The paper tackles scalability and adaptability in distributed quantum control by addressing cycle level synchronization across controllers and decoupling quantum operation semantics from hardware specifics. It introduces Distributed-HISQ, integrating HISQ a hardware-agnostic quantum control instruction set, with BISP a booking based synchronization protocol, and validates the approach on a commercial superconducting qubit control system. The evaluation shows a runtime reduction of about 22.8 percent and a fidelity improvement of roughly five times compared with lock step schemes, demonstrating the practical impact of near zero overhead synchronization and adaptable control software. Together these contributions provide a viable pathway toward fully scalable distributed quantum control architectures that can accommodate diverse qubit technologies and control electronics.

Abstract

The design of a scalable Quantum Control Architecture (QCA) faces two primary challenges. First, the continuous growth in qubit counts has rendered distributed QCA inevitable, yet the nondeterministic latencies inherent in feedback loops demand cycleaccurate synchronization across multiple controllers. Existing synchronization strategies -- whether lock-step or demand-driven -- introduce significant performance penalties. Second, existing quantum instruction set architectures are polarized, being either too abstract or too granular. This lack of a unifying design necessitates recurrent hardware customization for each new control requirement, which limits the system's reconfigurability and impedes the path toward a scalable and unified digital microarchitecture. Addressing these challenges, we propose Distributed-HISQ, featuring: (i) HISQ, A universal instruction set that redefines quantum control with a hardware-agnostic design. By decoupling from quantum operation semantics, HISQ provides a unified language for control sequences, enabling a single microarchitecture to support various control methods and enhancing system reconfigurability. (ii) BISP, a booking-based synchronization protocol that can potentially achieve zero-cycle synchronization overhead. The feasibility and adaptability of Distributed-HISQ are validated through its implementation on a commercial quantum control system targeting superconducting qubits. We performed a comprehensive evaluation using a customized quantum software stack.

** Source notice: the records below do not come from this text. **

-- ==== Sys2Proof/Machine/Logical.lean ====
section
/-! DEFINITION. The logical instructions (spec/41_logical.md). -/

namespace Sys2Proof.Machine

/-- AND (41_logical.md R130). -/
def execAnd (rc ra rb : Reg) (s : State) : Result :=
  s.operate rc (andWord (s.reg ra) (s.reg rb))

/-- ANDC (41_logical.md R131); the literal is sign-extended. -/
def execAndc (rc ra : Reg) (lit : Literal) (s : State) : Result :=
  s.operate rc (andWord (s.reg ra) (sext32 lit))

/-- OR (41_logical.md R132). -/
def execOr (rc ra rb : Reg) (s : State) : Result :=
  s.operate rc (orWord (s.reg ra) (s.reg rb))

/-- ORC (41_logical.md R133); the literal is sign-extended. -/
def execOrc (rc ra : Reg) (lit : Literal) (s : State) : Result :=
  s.operate rc (orWord (s.reg ra) (sext32 lit))

/-- XOR (41_logical.md R134). -/
def execXor (rc ra rb : Reg) (s : State) : Result :=
  s.operate rc (xorWord (s.reg ra) (s.reg rb))

/-- XORC (41_logical.md R135); the literal is sign-extended. -/
def execXorc (rc ra : Reg) (lit : Literal) (s : State) : Result :=
  s.operate rc (xorWord (s.reg ra) (sext32 lit))

/-- XNOR (41_logical.md R136). -/
def execXnor (rc ra rb : Reg) (s : State) : Result :=
  s.operate rc (xnorWord (s.reg ra) (s.reg rb))

/-- XNORC (41_logical.md R137); the literal is sign-extended. -/
def execXnorc (rc ra : Reg) (lit : Literal) (s : State) : Result :=
  s.operate rc (xnorWord (s.reg ra) (sext32 lit))

end Sys2Proof.Machine
end

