-- ==== Sys2Proof/Machine/Run.lean ====
section
/-! DEFINITION. The end of a run (spec/70_reset_and_hazards.md R322; D20, log 32). The machine itself never stops (R321); a claim about a program
names the address at which its run is over. -/

namespace Sys2Proof.Machine

/-- `BR(.)`, the branch to itself that marks the end of a run (R322). -/
def endWord : Word := 0x73FFFFFF

/-- The PC is at the designated address, in either mode, and the word the coming step fetches there is the branch to itself
(R322). -/
def State.atEnd (s : State) (address : Word) : Bool :=
  fetchAddress s.pc == address &&
    match s.sample.1.fetch with
    | .ok (w, _) => w == endWord
    | .error _ => false

/-- An interrupt is taken at the boundary the state stands at (60_exceptions.md R276). -/
def State.takesInterrupt (s : State) : Bool := (s.sample.1.interruptTaken s.sample.2).isSome

/-- Whether interrupt handlers are part of a run, which a definition of its end must say (R322). -/
inductive Handlers where
  /-- An interrupt taken on the way is a step of the run, and so are those of its handler. -/
  | included
  /-- A run in which an interrupt is taken is no run of the program. -/
  | excluded
deriving DecidableEq, Repr

/-- How a run of limited length comes out. -/
inductive RunOutcome where
  /-- The run is over; the state is read off (R322). -/
  | ended (s : State)
  /-- The steps allowed are used up. -/
  | unfinished (s : State)
  /-- An interrupt is about to be taken, and handlers are no part of the run. -/
  | interrupted (s : State)
  | fault (f : Fault)
  | refused (r : Refusal)
deriving DecidableEq, Repr

/-- Run for at most `k` steps, to the first state at the designated address's branch to itself (R322). -/
def runUntil (handlers : Handlers) (address : Word) : Nat → State → RunOutcome
  | 0, s => if s.atEnd address then .ended s else .unfinished s
  | k + 1, s =>
    if s.atEnd address then .ended s
    else if handlers == .excluded && s.takesInterrupt then .interrupted s
    else
      match step s with
      | .next t => runUntil handlers address k t
      | .fault f => .fault f
      | .refused r => .refused r

end Sys2Proof.Machine
end

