-- ==== Sys2Proof/Laws/Opcodes.lean ====
section
/-! SUPPORT. The 64 opcodes, case by case (spec/30_encoding.md R87, R93), and words rebuilt from their fields under a known opcode. -/

namespace Sys2Proof.Machine

/-- Every opcode is blank or one of the 35 of the table. -/
theorem opcode_cases (op : BitVec 6) :
    op ∈ blankOpcodes ∨ op = 0x00 ∨
    (op = 0x18 ∨ op = 0x19 ∨ op = 0x1B ∨ op = 0x1C ∨ op = 0x1D ∨ op = 0x1F) ∨
    (op = 0x20 ∨ op = 0x21 ∨ op = 0x22 ∨ op = 0x23 ∨ op = 0x24 ∨ op = 0x25 ∨ op = 0x26 ∨ op = 0x28 ∨ op = 0x29 ∨ op = 0x2A ∨
      op = 0x2B ∨ op = 0x2C ∨ op = 0x2D ∨ op = 0x2E) ∨
    (op = 0x30 ∨ op = 0x31 ∨ op = 0x32 ∨ op = 0x33 ∨ op = 0x34 ∨ op = 0x35 ∨ op = 0x36 ∨ op = 0x38 ∨ op = 0x39 ∨ op = 0x3A ∨
      op = 0x3B ∨ op = 0x3C ∨ op = 0x3D ∨ op = 0x3E) := by
  revert op; decide

theorem packLiteral_of_opcode (w : Word) (op : BitVec 6) (h : opcodeOf w = op) :
    packLiteral op (rcOf w) (raOf w) (litOf w) = w := by
  rw [← h]; exact packLiteral_eta w

theorem packOperate_of_opcode (w : Word) (op : BitVec 6) (h : opcodeOf w = op) :
    packOperate op (rcOf w) (raOf w) (rbOf w) (unusedOf w) = w := by
  rw [← h]; exact packOperate_eta w

theorem packBody_of_opcode (w : Word) (op : BitVec 6) (h : opcodeOf w = op) : (op ++ bodyOf w : BitVec (6 + 26)) = w := by
  rw [← h]; exact packBody_eta w

/-- A word of a blank opcode is illegal on every machine, and every other is not where the machine has the optional opcodes. -/
theorem decodeAssigned_error (w : Word) (e : DecodeError) (h : decodeAssigned w = .error e) : opcodeOf w ∈ blankOpcodes := by
  unfold decodeAssigned at h
  rcases opcode_cases (opcodeOf w) with ho | ho | ho | ho | ho
  · exact ho
  · rw [ho] at h; cases h
  · rcases ho with ho | ho | ho | ho | ho | ho <;> rw [ho] at h <;> cases h
  · rcases ho with ho | ho | ho | ho | ho | ho | ho | ho | ho | ho | ho | ho | ho | ho <;> rw [ho] at h <;> cases h
  · rcases ho with ho | ho | ho | ho | ho | ho | ho | ho | ho | ho | ho | ho | ho | ho <;> rw [ho] at h <;> cases h

/-- The decoder is the opcode map where the machine has the word's opcode (30_encoding.md R89). -/
theorem decodeWord_of_present (hasMulDiv : Bool) (w : Word) (h : hasMulDiv = true ∨ opcodeOf w ∉ optionalOpcodes) :
    decodeWord hasMulDiv w = decodeAssigned w := by
  unfold decodeWord
  rw [if_neg]
  rcases h with rfl | h <;> simp_all

/-- On a machine without the optional opcodes their words are illegal (30_encoding.md R93, R95). -/
theorem decodeWord_of_lacking (w : Word) (h : opcodeOf w ∈ optionalOpcodes) :
    decodeWord false w = .error (.illegalOpcode (opcodeOf w)) := by
  simp [decodeWord, h]

/-- A word decodes to an instruction only by the opcode map, and only where the machine has its opcode. -/
theorem decodeWord_ok {hasMulDiv : Bool} {w : Word} {i : Instr} (h : decodeWord hasMulDiv w = .ok i) :
    decodeAssigned w = .ok i ∧ (hasMulDiv = true ∨ opcodeOf w ∉ optionalOpcodes) := by
  unfold decodeWord at h
  split at h
  · cases h
  · refine ⟨h, ?_⟩
    cases hasMulDiv <;> simp_all

/-- A word that decodes to no instruction has an opcode unassigned on that machine. -/
theorem decodeWord_error (hasMulDiv : Bool) (w : Word) (e : DecodeError) (h : decodeWord hasMulDiv w = .error e) :
    opcodeOf w ∈ unassignedOpcodes hasMulDiv := by
  unfold decodeWord at h
  split at h
  · cases hasMulDiv <;> simp_all [unassignedOpcodes]
  · have := decodeAssigned_error w e h
    cases hasMulDiv <;> simp_all [unassignedOpcodes]

end Sys2Proof.Machine
end

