/-- Settles O29: the encodings are entries of the opcode map; each instruction ends as the operate instructions do, in the signed quotient
rounded down (`shiftRightArith_eq_ofInt`) by two to the count's low five bits. -/
theorem arithmeticShiftRoundsDown : Obligations.ArithmeticShiftRoundsDown := by
  refine ⟨⟨?decodeSra, ?decodeSrac⟩, fun s rc ra rb u lit => ⟨?sra, ?srac⟩⟩
  case decodeSra => exact decodesOperate_of_decodeAssigned fun w hop => by rw [decodeAssigned, hop]; rfl
  case decodeSrac => exact decodesLiteral_of_decodeAssigned fun w hop => by rw [decodeAssigned, hop]; rfl
  case sra => exact operateEffect_of_exec (congrArg (s.operate rc) (shiftRightArith_countOfWord (s.reg ra) (s.reg rb)))
  case srac => exact operateEffect_of_exec (congrArg (s.operate rc) (shiftRightArith_countOfLiteral (s.reg ra) lit))

end Sys2Proof.Machine
end

section
/-! Proofs about spec/45_load_store.md: LD (R210) and ST (R212) where the address reaches a word. -/

namespace Sys2Proof.Machine

/-! An access that reaches storage -/

/-- A read where the address reaches a word is of that word, and leaves the state as it is (20_memory.md R53). -/
theorem memRead_of_reaches {s : State} {ea : Word} {c : Nat} (h : Reaches s ea c) :
    s.memRead ea = .ok (Memory.readWord s.cfg.byteOrder s.mem c, s) := by
  rw [State.memRead, h, readCell_storage]

/-- A write where the address reaches a word is of that word (20_memory.md R54). -/
theorem memWrite_of_reaches {s : State} {ea : Word} {c : Nat} (v : Word) (h : Reaches s ea c) :
    s.memWrite ea v = .ok { s with mem := Memory.writeWord s.cfg.byteOrder s.mem c v } := by
  rw [State.memWrite, h]

/-- Which word an address reaches is a matter of the configuration alone, not of the PC. -/
theorem reaches_advance {s : State} {ea : Word} {c : Nat} : Reaches s.advance ea c ↔ Reaches s ea c := Iff.rfl

/-! The loads and the store, where the address reaches a word -/

/-- A load then ends as the operate instructions do, in the word read (45_load_store.md R210, R211). -/
theorem load_of_reaches {s : State} {ea : Word} {c : Nat} (rc : Reg) (h : Reaches s ea c) :
    s.load rc ea = s.operate rc (Memory.readWord s.cfg.byteOrder s.mem c) := by
  rw [load_of_memRead_ok rc (memRead_of_reaches (reaches_advance.mpr h)), setReg_advance]
  rfl

/-- ST then advances the PC and replaces the word (45_load_store.md R212). -/
theorem execSt_of_reaches {s : State} {rc ra : Reg} {lit : Literal} {c : Nat} (h : Reaches s (s.baseAddress ra lit) c) :
    execSt rc ra lit s = .next { s.advance with mem := Memory.writeWord s.cfg.byteOrder s.mem c (s.reg rc) } := by
  rw [execSt, memWrite_of_reaches (s.reg rc) (reaches_advance.mpr h)]
  rfl

/-- The address of LD and ST as a number modulo 2^32 (45_load_store.md R210, R212). -/
theorem baseAddress_eq_ofInt (s : State) (ra : Reg) (lit : Literal) :
    s.baseAddress ra lit = BitVec.ofInt 32 ((s.reg ra).toNat + lit.toInt) :=
  add_sext32 (s.reg ra) lit

/-- Settles O32: the encoding is an entry of the opcode map; the address is the base address (`baseAddress_eq_ofInt`), where a load ends as
the operate instructions do, in the word read there (`load_of_reaches`). -/
theorem loadReadsTheWord : Obligations.LoadReadsTheWord := by
  refine ⟨?decodeLd, fun s rc ra lit c hreach => ?ld⟩
  case decodeLd => exact decodesLiteral_of_decodeAssigned fun w hop => by rw [decodeAssigned, hop]; rfl
  case ld =>
    rw [← baseAddress_eq_ofInt] at hreach
    exact operateEffect_of_exec (load_of_reaches rc hreach)

/-- Settles O34: the encoding is an entry of the opcode map; ST ends in the advanced state with one word of memory replaced
(`execSt_of_reaches`), of which `byte_writeWord` says every byte. -/
theorem storeWritesTheWordAndNothingElse : Obligations.StoreWritesTheWordAndNothingElse := by
  refine ⟨?decodeSt, fun s rc ra lit c hreach => ?st⟩
  case decodeSt => exact decodesLiteral_of_decodeAssigned fun w hop => by rw [decodeAssigned, hop]; rfl
  case st =>
    rw [← baseAddress_eq_ofInt] at hreach
    have hstored := byte_writeWord s.cfg.byteOrder s.mem c (s.reg rc)
    exact ⟨_, execSt_of_reaches hreach, advance_reg s, advance_pc s, hstored, advance_pending s, advance_env s, advance_cfg s⟩

end Sys2Proof.Machine
end

section
/-! Proofs about spec/46_privileged_illegal.md: opcode 0x00 in user mode (R231, R232). -/

namespace Sys2Proof.Machine

/-! Exception entry whole -/

/-- The vector's entry is in supervisor mode (60_exceptions.md R283). -/
theorem enterException_supervisor (s : State) (v : VectorIndex) : (s.enterException v).supervisor = true := by
  rw [supervisor_eq, enterException_pc, decide_eq_true_eq]
  exact Nat.le_add_right ..

@[simp] theorem enterException_byteAt (s : State) (v : VectorIndex) (a : Nat) : (s.enterException v).byteAt a = s.byteAt a := by
  rw [State.byteAt, enterException_mem, State.byteAt]

/-- Exception entry writes XP and the PC, and nothing else (60_exceptions.md R283, R284). -/
theorem entersException_enterException (s : State) (v : VectorIndex) : EntersException s (s.enterException v) v :=
  ⟨enterException_reg s v, enterException_supervisor s v, enterException_pc s v, enterException_byteAt s v,
    enterException_pending s v, enterException_env s v, enterException_cfg s v⟩

/-- In user mode `raise IllegalInstruction` has that one effect, with VEC_ILLOP (46_privileged_illegal.md R232). -/
theorem raiseIllegal_entersException (s : State) (hs : s.supervisor = false) :
    ∃ t, s.raiseIllegal = .next t ∧ EntersException s t s.cfg.vecIllop :=
  ⟨_, raiseIllegal_user s hs, entersException_enterException s s.cfg.vecIllop⟩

Our results show that BISP effectively synchronizes multiple control boards, leading to a 22.8% reduction in average program execution time and a 5 reduction in infidelity when compared to an existing lock-step synchronization scheme.

Paper Structure

This paper contains 40 sections, 16 figures, 1 table.

Figures (16)

  • Figure 1: Motivational example of the synchronization challenge. (a) Example circuit slice derived from compiling QFT algorithm running on two quantum chips diadamoDistributedQuantumComputing2021adiskit. (b) OpenQASM crossOpenQASM3Broader2022 code snippets of the highlighted part in the circuit diagram. (c) Inserting a delay instruction into the false branch. (d) Distribute the control flow to other controllers.
  • Figure 2: (a) One implementation of logical $T$ gate relies on the conditional logical $S$ gate. (b) Logical $S$ gate is a sub-circuit with multiple logical operations that take a long execution time.
  • Figure 3: Overview of Distributed-HISQ. (a) Microarchitecture; (b) AWG board and readout board based on HISQ; (c) Single-node architecture; (d) Multi-node architecture;(e) Synchronization scheme.
  • Figure 4: Single-node hardware behavior of BISP. The sync signal is exchanged with a neighbor controller. Upon receiving the signal, the corresponding sync flag (represented by stacked boxes for each neighbor) is set and cleared after being read.
  • Figure 5: Example timing diagrams of nearby (a) and remote (b) synchronization using BISP.